> [What you should do]
Return the lines exactly as they stand, from the first of the material through the line containing "0011 0000. -/".

======

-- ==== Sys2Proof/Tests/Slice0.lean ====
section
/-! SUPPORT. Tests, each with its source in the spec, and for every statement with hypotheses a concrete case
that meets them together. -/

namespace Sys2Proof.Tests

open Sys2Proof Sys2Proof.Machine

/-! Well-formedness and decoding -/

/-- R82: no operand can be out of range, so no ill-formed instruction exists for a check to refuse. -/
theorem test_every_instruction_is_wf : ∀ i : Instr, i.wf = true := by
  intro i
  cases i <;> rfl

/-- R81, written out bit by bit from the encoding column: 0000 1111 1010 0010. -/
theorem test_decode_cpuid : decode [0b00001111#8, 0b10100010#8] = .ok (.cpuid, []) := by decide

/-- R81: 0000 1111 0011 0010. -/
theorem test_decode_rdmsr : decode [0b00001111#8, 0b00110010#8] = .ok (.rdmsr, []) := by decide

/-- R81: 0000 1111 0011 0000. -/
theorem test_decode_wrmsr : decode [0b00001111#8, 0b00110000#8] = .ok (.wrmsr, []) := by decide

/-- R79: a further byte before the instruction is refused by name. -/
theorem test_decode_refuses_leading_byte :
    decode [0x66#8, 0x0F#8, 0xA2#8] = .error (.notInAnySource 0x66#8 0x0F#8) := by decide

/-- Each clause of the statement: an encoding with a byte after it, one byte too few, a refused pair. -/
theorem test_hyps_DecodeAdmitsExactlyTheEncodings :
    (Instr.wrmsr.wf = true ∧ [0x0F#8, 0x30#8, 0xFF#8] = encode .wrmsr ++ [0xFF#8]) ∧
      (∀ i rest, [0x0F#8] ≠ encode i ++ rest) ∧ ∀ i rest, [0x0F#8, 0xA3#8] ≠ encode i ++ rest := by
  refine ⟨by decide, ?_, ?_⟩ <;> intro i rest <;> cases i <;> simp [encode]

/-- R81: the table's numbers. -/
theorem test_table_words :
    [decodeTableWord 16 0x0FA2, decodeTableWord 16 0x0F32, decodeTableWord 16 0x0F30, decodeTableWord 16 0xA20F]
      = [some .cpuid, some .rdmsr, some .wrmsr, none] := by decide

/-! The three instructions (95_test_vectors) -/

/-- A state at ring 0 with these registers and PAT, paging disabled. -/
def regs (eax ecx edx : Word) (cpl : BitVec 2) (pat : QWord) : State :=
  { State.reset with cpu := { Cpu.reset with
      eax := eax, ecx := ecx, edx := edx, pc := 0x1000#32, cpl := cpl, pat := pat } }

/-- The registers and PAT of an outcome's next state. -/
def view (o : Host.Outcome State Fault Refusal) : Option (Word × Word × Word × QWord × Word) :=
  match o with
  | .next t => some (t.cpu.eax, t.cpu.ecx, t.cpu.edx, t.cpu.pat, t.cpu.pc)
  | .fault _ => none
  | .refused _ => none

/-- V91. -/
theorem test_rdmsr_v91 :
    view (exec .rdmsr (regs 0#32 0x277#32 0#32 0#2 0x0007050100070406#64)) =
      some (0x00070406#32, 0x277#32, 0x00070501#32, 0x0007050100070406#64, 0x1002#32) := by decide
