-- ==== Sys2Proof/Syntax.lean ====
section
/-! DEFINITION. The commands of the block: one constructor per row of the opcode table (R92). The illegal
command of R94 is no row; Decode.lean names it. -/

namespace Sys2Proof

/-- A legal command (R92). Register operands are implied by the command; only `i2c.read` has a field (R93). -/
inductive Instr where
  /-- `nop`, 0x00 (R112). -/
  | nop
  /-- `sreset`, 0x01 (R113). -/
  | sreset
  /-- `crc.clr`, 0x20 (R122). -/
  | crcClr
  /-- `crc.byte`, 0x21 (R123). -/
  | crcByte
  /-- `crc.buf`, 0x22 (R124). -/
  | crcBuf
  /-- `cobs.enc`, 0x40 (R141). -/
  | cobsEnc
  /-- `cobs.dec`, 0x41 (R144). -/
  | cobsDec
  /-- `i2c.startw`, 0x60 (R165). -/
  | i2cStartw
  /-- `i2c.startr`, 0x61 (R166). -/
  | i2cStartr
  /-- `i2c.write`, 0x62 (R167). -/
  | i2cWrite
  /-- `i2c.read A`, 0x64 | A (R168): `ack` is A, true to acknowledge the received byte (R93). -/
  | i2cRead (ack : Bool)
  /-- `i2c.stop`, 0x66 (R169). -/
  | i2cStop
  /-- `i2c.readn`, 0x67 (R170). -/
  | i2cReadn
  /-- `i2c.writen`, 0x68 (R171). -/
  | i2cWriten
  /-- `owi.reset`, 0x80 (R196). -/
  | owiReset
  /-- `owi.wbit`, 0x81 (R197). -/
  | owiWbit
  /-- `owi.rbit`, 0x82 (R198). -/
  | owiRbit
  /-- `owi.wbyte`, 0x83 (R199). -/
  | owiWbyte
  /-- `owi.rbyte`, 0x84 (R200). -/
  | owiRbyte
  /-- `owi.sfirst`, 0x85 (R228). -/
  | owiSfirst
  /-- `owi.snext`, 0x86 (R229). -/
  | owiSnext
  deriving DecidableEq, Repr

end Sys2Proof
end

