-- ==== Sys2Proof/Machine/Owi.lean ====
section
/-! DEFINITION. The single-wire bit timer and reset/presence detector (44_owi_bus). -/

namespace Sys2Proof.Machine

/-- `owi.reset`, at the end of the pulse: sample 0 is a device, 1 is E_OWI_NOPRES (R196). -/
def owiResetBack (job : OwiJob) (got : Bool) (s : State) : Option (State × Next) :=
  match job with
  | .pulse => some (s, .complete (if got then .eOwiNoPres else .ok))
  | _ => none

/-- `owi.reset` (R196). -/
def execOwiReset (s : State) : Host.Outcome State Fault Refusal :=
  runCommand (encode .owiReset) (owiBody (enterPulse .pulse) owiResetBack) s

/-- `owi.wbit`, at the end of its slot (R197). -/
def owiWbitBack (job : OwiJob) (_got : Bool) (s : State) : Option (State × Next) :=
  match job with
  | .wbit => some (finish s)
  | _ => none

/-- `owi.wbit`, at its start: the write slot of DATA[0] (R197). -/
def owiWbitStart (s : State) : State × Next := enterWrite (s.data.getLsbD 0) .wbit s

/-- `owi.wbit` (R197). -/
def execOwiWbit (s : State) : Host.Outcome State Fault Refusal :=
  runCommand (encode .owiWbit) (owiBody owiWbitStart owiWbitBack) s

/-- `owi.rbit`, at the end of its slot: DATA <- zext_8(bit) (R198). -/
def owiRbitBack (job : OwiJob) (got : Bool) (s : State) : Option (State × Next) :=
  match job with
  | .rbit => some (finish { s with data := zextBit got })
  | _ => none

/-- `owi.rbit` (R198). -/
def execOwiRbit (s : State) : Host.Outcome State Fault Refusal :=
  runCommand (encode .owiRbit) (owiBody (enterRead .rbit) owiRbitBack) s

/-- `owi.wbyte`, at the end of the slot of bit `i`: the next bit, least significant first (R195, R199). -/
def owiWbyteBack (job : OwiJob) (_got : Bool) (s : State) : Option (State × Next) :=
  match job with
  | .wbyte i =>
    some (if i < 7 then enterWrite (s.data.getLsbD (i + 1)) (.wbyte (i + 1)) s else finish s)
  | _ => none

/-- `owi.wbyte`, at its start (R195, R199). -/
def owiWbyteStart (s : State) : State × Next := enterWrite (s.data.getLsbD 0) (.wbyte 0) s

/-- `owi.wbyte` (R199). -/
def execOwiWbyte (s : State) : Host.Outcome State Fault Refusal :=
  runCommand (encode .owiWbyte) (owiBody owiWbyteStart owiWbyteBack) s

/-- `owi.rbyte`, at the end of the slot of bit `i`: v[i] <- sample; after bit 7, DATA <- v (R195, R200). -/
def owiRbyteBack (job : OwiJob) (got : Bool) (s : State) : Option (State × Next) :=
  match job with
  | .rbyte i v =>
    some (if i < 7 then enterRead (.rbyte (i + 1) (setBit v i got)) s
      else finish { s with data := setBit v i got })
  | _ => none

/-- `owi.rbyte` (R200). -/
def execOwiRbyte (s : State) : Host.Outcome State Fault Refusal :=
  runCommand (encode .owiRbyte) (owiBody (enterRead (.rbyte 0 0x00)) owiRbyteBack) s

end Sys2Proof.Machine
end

======

> [Answer section]
-- ==== Sys2Proof/Tests/Slice0.lean ====
section
/-! SUPPORT. Tests, each with its source in the spec, and for every statement with hypotheses a concrete case
that meets them together. -/

namespace Sys2Proof.Tests

open Sys2Proof Sys2Proof.Machine

/-! Well-formedness and decoding -/

/-- R82: no operand can be out of range, so no ill-formed instruction exists for a check to refuse. -/
theorem test_every_instruction_is_wf : ∀ i : Instr, i.wf = true := by
  intro i
  cases i <;> rfl

/-- R81, written out bit by bit from the encoding column: 0000 1111 1010 0010. -/
theorem test_decode_cpuid : decode [0b00001111#8, 0b10100010#8] = .ok (.cpuid, []) := by decide

/-- R81: 0000 1111 0011 0010. -/
theorem test_decode_rdmsr : decode [0b00001111#8, 0b00110010#8] = .ok (.rdmsr, []) := by decide

/-- R81: 0000 1111 0011 0000. -/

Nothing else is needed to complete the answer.